(Stored items)

-- ==== Sys2Proof/Machine/Dispatch.lean ====
section
/-! DEFINITION. One arm for each operation: the instance `s.cur` executes it. -/

namespace Sys2Proof.Machine

def exec (i : Instr) (s : State) : Host.Outcome State Fault Refusal :=
  match i with
  | .busReset => Sys2Proof.Machine.execBusReset s
  | .readBrowse => Sys2Proof.Machine.execReadBrowse s
  | .readEmu1541 => Sys2Proof.Machine.execReadEmu1541 s
  | .readEmu1581 => Sys2Proof.Machine.execReadEmu1581 s
  | .refresh1541 => Sys2Proof.Machine.execRefresh1541 s
  | .refresh1581 => Sys2Proof.Machine.execRefresh1581 s
  | .portBOut status => Sys2Proof.Machine.execPortBOut status s
  | .setSrqOut b => Sys2Proof.Machine.execSetSrqOut b s
  | .pollButtons => Sys2Proof.Machine.execPollButtons s
  | .fastpathEvent outcome => Sys2Proof.Machine.execFastpathEvent outcome s
  | .beginEmulating => Sys2Proof.Machine.execBeginEmulating s
  | .emulateEnter => Sys2Proof.Machine.execEmulateEnter s
  | .fastbootStep => Sys2Proof.Machine.execFastbootStep s
  | .tick => Sys2Proof.Machine.execTick s
  | .emulateExit => Sys2Proof.Machine.execEmulateExit s
  | .shutdown => Sys2Proof.Machine.execShutdown s
  | .ddEnter => Sys2Proof.Machine.execDdEnter s
  | .ddExit => Sys2Proof.Machine.execDdExit s
  | .caddyInsert b => Sys2Proof.Machine.execCaddyInsert b s
  | .selectFirst => Sys2Proof.Machine.execSelectFirst s
  | .selectImage index => Sys2Proof.Machine.execSelectImage index s
  | .nextDisk => Sys2Proof.Machine.execNextDisk s
  | .prevDisk => Sys2Proof.Machine.execPrevDisk s
  | .getCount => Sys2Proof.Machine.execGetCount s
  | .tickA => Sys2Proof.Machine.execTickA s
  | .tickB => Sys2Proof.Machine.execTickB s
  | .tickC => Sys2Proof.Machine.execTickC s
  | .tickD => Sys2Proof.Machine.execTickD s
  | .tickE => Sys2Proof.Machine.execTickE s
  | .tickF => Sys2Proof.Machine.execTickF s
  | .tickG => Sys2Proof.Machine.execTickG s
  | .tickH => Sys2Proof.Machine.execTickH s
  | .tickI => Sys2Proof.Machine.execTickI s
  | .tickJ => Sys2Proof.Machine.execTickJ s
  | .tickJX => Sys2Proof.Machine.execTickJX s
  | .tickK => Sys2Proof.Machine.execTickK s

end Sys2Proof.Machine
end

● What to work on: For this exercise, output the records in full, exactly.

● Task response:
-- ==== Sys2Proof/Machine/Dispatch.lean ====
section
/-! DEFINITION. One arm for each operation: the instance `s.cur` executes it. -/

namespace Sys2Proof.Machine

def exec (i : Instr) (s : State) : Host.Outcome State Fault Refusal :=
  match i with
  | .busReset => Sys2Proof.Machine.execBusReset s
  | .readBrowse => Sys2Proof.Machine.execReadBrowse s
  | .readEmu1541 => Sys2Proof.Machine.execReadEmu1541 s
  | .readEmu1581 => Sys2Proof.Machine.execReadEmu1581 s
  | .refresh1541 => Sys2Proof.Machine.execRefresh1541 s
  | .refresh1581 => Sys2Proof.Machine.execRefresh1581 s
  | .portBOut status => Sys2Proof.Machine.execPortBOut status s
  | .setSrqOut b => Sys2Proof.Machine.execSetSrqOut b s
  | .pollButtons => Sys2Proof.Machine.execPollButtons s
  | .fastpathEvent outcome => Sys2Proof.Machine.execFastpathEvent outcome s
  | .beginEmulating => Sys2Proof.Machine.execBeginEmulating s
  | .emulateEnter => Sys2Proof.Machine.execEmulateEnter s
  | .fastbootStep => Sys2Proof.Machine.execFastbootStep s
  | .tick => Sys2Proof.Machine.execTick s
  | .emulateExit => Sys2Proof.Machine.execEmulateExit s
  | .shutdown => Sys2Proof.Machine.execShutdown s
  | .ddEnter => Sys2Proof.Machine.execDdEnter s
  | .ddExit => Sys2Proof.Machine.execDdExit s
  | .caddyInsert b => Sys2Proof.Machine.execCaddyInsert b s
  | .selectFirst => Sys2Proof.Machine.execSelectFirst s
  | .selectImage index => Sys2Proof.Machine.execSelectImage index s
  | .nextDisk => Sys2Proof.Machine.execNextDisk s
  | .prevDisk => Sys2Proof.Machine.execPrevDisk s
  | .getCount => Sys2Proof.Machine.execGetCount s
  | .tickA => Sys2Proof.Machine.execTickA s
  | .tickB => Sys2Proof.Machine.execTickB s
  | .tickC => Sys2Proof.Machine.execTickC s
  | .tickD => Sys2Proof.Machine.execTickD s
  | .tickE => Sys2Proof.Machine.execTickE s
  | .tickF => Sys2Proof.Machine.execTickF s
  | .tickG => Sys2Proof.Machine.execTickG s
  | .tickH => Sys2Proof.Machine.execTickH s
  | .tickI => Sys2Proof.Machine.execTickI s
  | .tickJ => Sys2Proof.Machine.execTickJ s
  | .tickJX => Sys2Proof.Machine.execTickJX s
  | .tickK => Sys2Proof.Machine.execTickK s

end Sys2Proof.Machine
end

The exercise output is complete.